In the listing below, a line holding "s.directory := by rw [feedOn_frame]" and a line holding "s.segments := by rw [feedOn_frame]" mark the range. Retype both exactly, with all lines between them.
━━━
/-! ### restoreFeed -/

theorem restoreFeed_frame (l : LoopId) : s.restoreFeed l = { s with
    feeds := (s.restoreFeed l).feeds
    handed := (s.restoreFeed l).handed } := by
  apply State.ext <;> first | with_reducible rfl | (unfold restoreFeed; dsimp only; (repeat' split) <;> simp)
@[simp] theorem restoreFeed_pending (l : LoopId) : (s.restoreFeed l).pending = s.pending := by rw [restoreFeed_frame]
@[simp] theorem restoreFeed_loops (l : LoopId) : (s.restoreFeed l).loops = s.loops := by rw [restoreFeed_frame]
@[simp] theorem restoreFeed_rings (l : LoopId) : (s.restoreFeed l).rings = s.rings := by rw [restoreFeed_frame]
@[simp] theorem restoreFeed_supply (l : LoopId) : (s.restoreFeed l).supply = s.supply := by rw [restoreFeed_frame]
@[simp] theorem restoreFeed_directory (l : LoopId) : (s.restoreFeed l).directory = s.directory := by rw [restoreFeed_frame]
@[simp] theorem restoreFeed_contexts (l : LoopId) : (s.restoreFeed l).contexts = s.contexts := by rw [restoreFeed_frame]
@[simp] theorem restoreFeed_waiting (l : LoopId) : (s.restoreFeed l).waiting = s.waiting := by rw [restoreFeed_frame]
@[simp] theorem restoreFeed_entryCount (l : LoopId) : (s.restoreFeed l).entryCount = s.entryCount := by rw [restoreFeed_frame]
@[simp] theorem restoreFeed_routes (l : LoopId) : (s.restoreFeed l).routes = s.routes := by rw [restoreFeed_frame]
@[simp] theorem restoreFeed_plan (l : LoopId) : (s.restoreFeed l).plan = s.plan := by rw [restoreFeed_frame]
@[simp] theorem restoreFeed_trunkA (l : LoopId) : (s.restoreFeed l).trunkA = s.trunkA := by rw [restoreFeed_frame]
@[simp] theorem restoreFeed_trunkB (l : LoopId) : (s.restoreFeed l).trunkB = s.trunkB := by rw [restoreFeed_frame]
@[simp] theorem restoreFeed_paths (l : LoopId) : (s.restoreFeed l).paths = s.paths := by rw [restoreFeed_frame]
@[simp] theorem restoreFeed_samples (l : LoopId) : (s.restoreFeed l).samples = s.samples := by rw [restoreFeed_frame]
@[simp] theorem restoreFeed_segments (l : LoopId) : (s.restoreFeed l).segments = s.segments := by rw [restoreFeed_frame]
@[simp] theorem restoreFeed_players (l : LoopId) : (s.restoreFeed l).players = s.players := by rw [restoreFeed_frame]
@[simp] theorem restoreFeed_serviceA (l : LoopId) : (s.restoreFeed l).serviceA = s.serviceA := by rw [restoreFeed_frame]
@[simp] theorem restoreFeed_serviceB (l : LoopId) : (s.restoreFeed l).serviceB = s.serviceB := by rw [restoreFeed_frame]
@[simp] theorem restoreFeed_home (l : LoopId) : (s.restoreFeed l).home = s.home := by rw [restoreFeed_frame]
@[simp] theorem restoreFeed_settings (l : LoopId) : (s.restoreFeed l).settings = s.settings := by rw [restoreFeed_frame]
@[simp] theorem restoreFeed_sectionFault (l : LoopId) : (s.restoreFeed l).sectionFault = s.sectionFault := by rw [restoreFeed_frame]
@[simp] theorem restoreFeed_trunkFaultA (l : LoopId) : (s.restoreFeed l).trunkFaultA = s.trunkFaultA := by rw [restoreFeed_frame]
@[simp] theorem restoreFeed_trunkFaultB (l : LoopId) : (s.restoreFeed l).trunkFaultB = s.trunkFaultB := by rw [restoreFeed_frame]
@[simp] theorem restoreFeed_loopFaults (l : LoopId) : (s.restoreFeed l).loopFaults = s.loopFaults := by rw [restoreFeed_frame]
@[simp] theorem restoreFeed_postFaults (l : LoopId) : (s.restoreFeed l).postFaults = s.postFaults := by rw [restoreFeed_frame]
@[simp] theorem restoreFeed_testResults (l : LoopId) : (s.restoreFeed l).testResults = s.testResults := by rw [restoreFeed_frame]
@[simp] theorem restoreFeed_marks (l : LoopId) : (s.restoreFeed l).marks = s.marks := by rw [restoreFeed_frame]
@[simp] theorem restoreFeed_abandons (l : LoopId) : (s.restoreFeed l).abandons = s.abandons := by rw [restoreFeed_frame]
@[simp] theorem restoreFeed_abandonPosts (l : LoopId) : (s.restoreFeed l).abandonPosts = s.abandonPosts := by rw [restoreFeed_frame]
@[simp] theorem restoreFeed_mask (l : LoopId) : (s.restoreFeed l).mask = s.mask := by rw [restoreFeed_frame]
@[simp] theorem restoreFeed_loop (l : LoopId) (j : LoopId) : (s.restoreFeed l).loop j = s.loop j := by simp [loop]
@[simp] theorem restoreFeed_ring (l : LoopId) (j : LoopId) : (s.restoreFeed l).ring j = s.ring j := by simp [ring]
@[simp] theorem restoreFeed_record (l : LoopId) (j : SlotId) : (s.restoreFeed l).record j = s.record j := by simp [record]
@[simp] theorem restoreFeed_ctx (l : LoopId) (j : CtxId) : (s.restoreFeed l).ctx j = s.ctx j := by simp [ctx]
@[simp] theorem restoreFeed_trunk (l : LoopId) (j : Trunk) : (s.restoreFeed l).trunk j = s.trunk j := by cases j <;> simp [trunk]
@[simp] theorem restoreFeed_path (l : LoopId) (j : CtxId) : (s.restoreFeed l).path j = s.path j := by simp [path]
@[simp] theorem restoreFeed_player (l : LoopId) (j : CtxId) : (s.restoreFeed l).player j = s.player j := by simp [player]
@[simp] theorem restoreFeed_segment (l : LoopId) (j : SegId) : (s.restoreFeed l).segment j = s.segment j := by simp [segment]
@[simp] theorem restoreFeed_service (l : LoopId) (j : Trunk) : (s.restoreFeed l).service j = s.service j := by cases j <;> simp [service]
@[simp] theorem restoreFeed_param (l : LoopId) (j : Fin 25) : (s.restoreFeed l).param j = s.param j := by simp [param]

/-! ### feedOn -/

theorem feedOn_frame (l : LoopId) : s.feedOn l = { s with
    feeds := (s.feedOn l).feeds
    handed := (s.feedOn l).handed } := by
  apply State.ext <;> first | with_reducible rfl | (unfold feedOn; dsimp only; (repeat' split) <;> simp)
@[simp] theorem feedOn_pending (l : LoopId) : (s.feedOn l).pending = s.pending := by rw [feedOn_frame]
@[simp] theorem feedOn_loops (l : LoopId) : (s.feedOn l).loops = s.loops := by rw [feedOn_frame]
@[simp] theorem feedOn_rings (l : LoopId) : (s.feedOn l).rings = s.rings := by rw [feedOn_frame]
@[simp] theorem feedOn_supply (l : LoopId) : (s.feedOn l).supply = s.supply := by rw [feedOn_frame]
@[simp] theorem feedOn_directory (l : LoopId) : (s.feedOn l).directory = s.directory := by rw [feedOn_frame]
@[simp] theorem feedOn_contexts (l : LoopId) : (s.feedOn l).contexts = s.contexts := by rw [feedOn_frame]
@[simp] theorem feedOn_waiting (l : LoopId) : (s.feedOn l).waiting = s.waiting := by rw [feedOn_frame]
@[simp] theorem feedOn_entryCount (l : LoopId) : (s.feedOn l).entryCount = s.entryCount := by rw [feedOn_frame]
@[simp] theorem feedOn_routes (l : LoopId) : (s.feedOn l).routes = s.routes := by rw [feedOn_frame]
@[simp] theorem feedOn_plan (l : LoopId) : (s.feedOn l).plan = s.plan := by rw [feedOn_frame]
@[simp] theorem feedOn_trunkA (l : LoopId) : (s.feedOn l).trunkA = s.trunkA := by rw [feedOn_frame]
@[simp] theorem feedOn_trunkB (l : LoopId) : (s.feedOn l).trunkB = s.trunkB := by rw [feedOn_frame]
@[simp] theorem feedOn_paths (l : LoopId) : (s.feedOn l).paths = s.paths := by rw [feedOn_frame]
@[simp] theorem feedOn_samples (l : LoopId) : (s.feedOn l).samples = s.samples := by rw [feedOn_frame]
@[simp] theorem feedOn_segments (l : LoopId) : (s.feedOn l).segments = s.segments := by rw [feedOn_frame]
@[simp] theorem feedOn_players (l : LoopId) : (s.feedOn l).players = s.players := by rw [feedOn_frame]
@[simp] theorem feedOn_serviceA (l : LoopId) : (s.feedOn l).serviceA = s.serviceA := by rw [feedOn_frame]
@[simp] theorem feedOn_serviceB (l : LoopId) : (s.feedOn l).serviceB = s.serviceB := by rw [feedOn_frame]
@[simp] theorem feedOn_home (l : LoopId) : (s.feedOn l).home = s.home := by rw [feedOn_frame]
@[simp] theorem feedOn_settings (l : LoopId) : (s.feedOn l).settings = s.settings := by rw [feedOn_frame]
@[simp] theorem feedOn_sectionFault (l : LoopId) : (s.feedOn l).sectionFault = s.sectionFault := by rw [feedOn_frame]
@[simp] theorem feedOn_trunkFaultA (l : LoopId) : (s.feedOn l).trunkFaultA = s.trunkFaultA := by rw [feedOn_frame]
@[simp] theorem feedOn_trunkFaultB (l : LoopId) : (s.feedOn l).trunkFaultB = s.trunkFaultB := by rw [feedOn_frame]
@[simp] theorem feedOn_loopFaults (l : LoopId) : (s.feedOn l).loopFaults = s.loopFaults := by rw [feedOn_frame]
@[simp] theorem feedOn_postFaults (l : LoopId) : (s.feedOn l).postFaults = s.postFaults := by rw [feedOn_frame]
@[simp] theorem feedOn_testResults (l : LoopId) : (s.feedOn l).testResults = s.testResults := by rw [feedOn_frame]
@[simp] theorem feedOn_marks (l : LoopId) : (s.feedOn l).marks = s.marks := by rw [feedOn_frame]
@[simp] theorem feedOn_abandons (l : LoopId) : (s.feedOn l).abandons = s.abandons := by rw [feedOn_frame]
@[simp] theorem feedOn_abandonPosts (l : LoopId) : (s.feedOn l).abandonPosts = s.abandonPosts := by rw [feedOn_frame]
@[simp] theorem feedOn_mask (l : LoopId) : (s.feedOn l).mask = s.mask := by rw [feedOn_frame]
@[simp] theorem feedOn_loop (l : LoopId) (j : LoopId) : (s.feedOn l).loop j = s.loop j := by simp [loop]
@[simp] theorem feedOn_ring (l : LoopId) (j : LoopId) : (s.feedOn l).ring j = s.ring j := by simp [ring]
@[simp] theorem feedOn_record (l : LoopId) (j : SlotId) : (s.feedOn l).record j = s.record j := by simp [record]
@[simp] theorem feedOn_ctx (l : LoopId) (j : CtxId) : (s.feedOn l).ctx j = s.ctx j := by simp [ctx]
@[simp] theorem feedOn_trunk (l : LoopId) (j : Trunk) : (s.feedOn l).trunk j = s.trunk j := by cases j <;> simp [trunk]
@[simp] theorem feedOn_path (l : LoopId) (j : CtxId) : (s.feedOn l).path j = s.path j := by simp [path]
@[simp] theorem feedOn_player (l : LoopId) (j : CtxId) : (s.feedOn l).player j = s.player j := by simp [player]
@[simp] theorem feedOn_segment (l : LoopId) (j : SegId) : (s.feedOn l).segment j = s.segment j := by simp [segment]
@[simp] theorem feedOn_service (l : LoopId) (j : Trunk) : (s.feedOn l).service j = s.service j := by cases j <;> simp [service]
@[simp] theorem feedOn_param (l : LoopId) (j : Fin 25) : (s.feedOn l).param j = s.param j := by simp [param]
━━━
● **Result for this task**:
@[simp] theorem feedOn_directory (l : LoopId) : (s.feedOn l).directory = s.directory := by rw [feedOn_frame]
@[simp] theorem feedOn_contexts (l : LoopId) : (s.feedOn l).contexts = s.contexts := by rw [feedOn_frame]
@[simp] theorem feedOn_waiting (l : LoopId) : (s.feedOn l).waiting = s.waiting := by rw [feedOn_frame]
@[simp] theorem feedOn_entryCount (l : LoopId) : (s.feedOn l).entryCount = s.entryCount := by rw [feedOn_frame]
@[simp] theorem feedOn_routes (l : LoopId) : (s.feedOn l).routes = s.routes := by rw [feedOn_frame]
@[simp] theorem feedOn_plan (l : LoopId) : (s.feedOn l).plan = s.plan := by rw [feedOn_frame]
@[simp] theorem feedOn_trunkA (l : LoopId) : (s.feedOn l).trunkA = s.trunkA := by rw [feedOn_frame]
@[simp] theorem feedOn_trunkB (l : LoopId) : (s.feedOn l).trunkB = s.trunkB := by rw [feedOn_frame]
@[simp] theorem feedOn_paths (l : LoopId) : (s.feedOn l).paths = s.paths := by rw [feedOn_frame]
@[simp] theorem feedOn_samples (l : LoopId) : (s.feedOn l).samples = s.samples := by rw [feedOn_frame]
@[simp] theorem feedOn_segments (l : LoopId) : (s.feedOn l).segments = s.segments := by rw [feedOn_frame]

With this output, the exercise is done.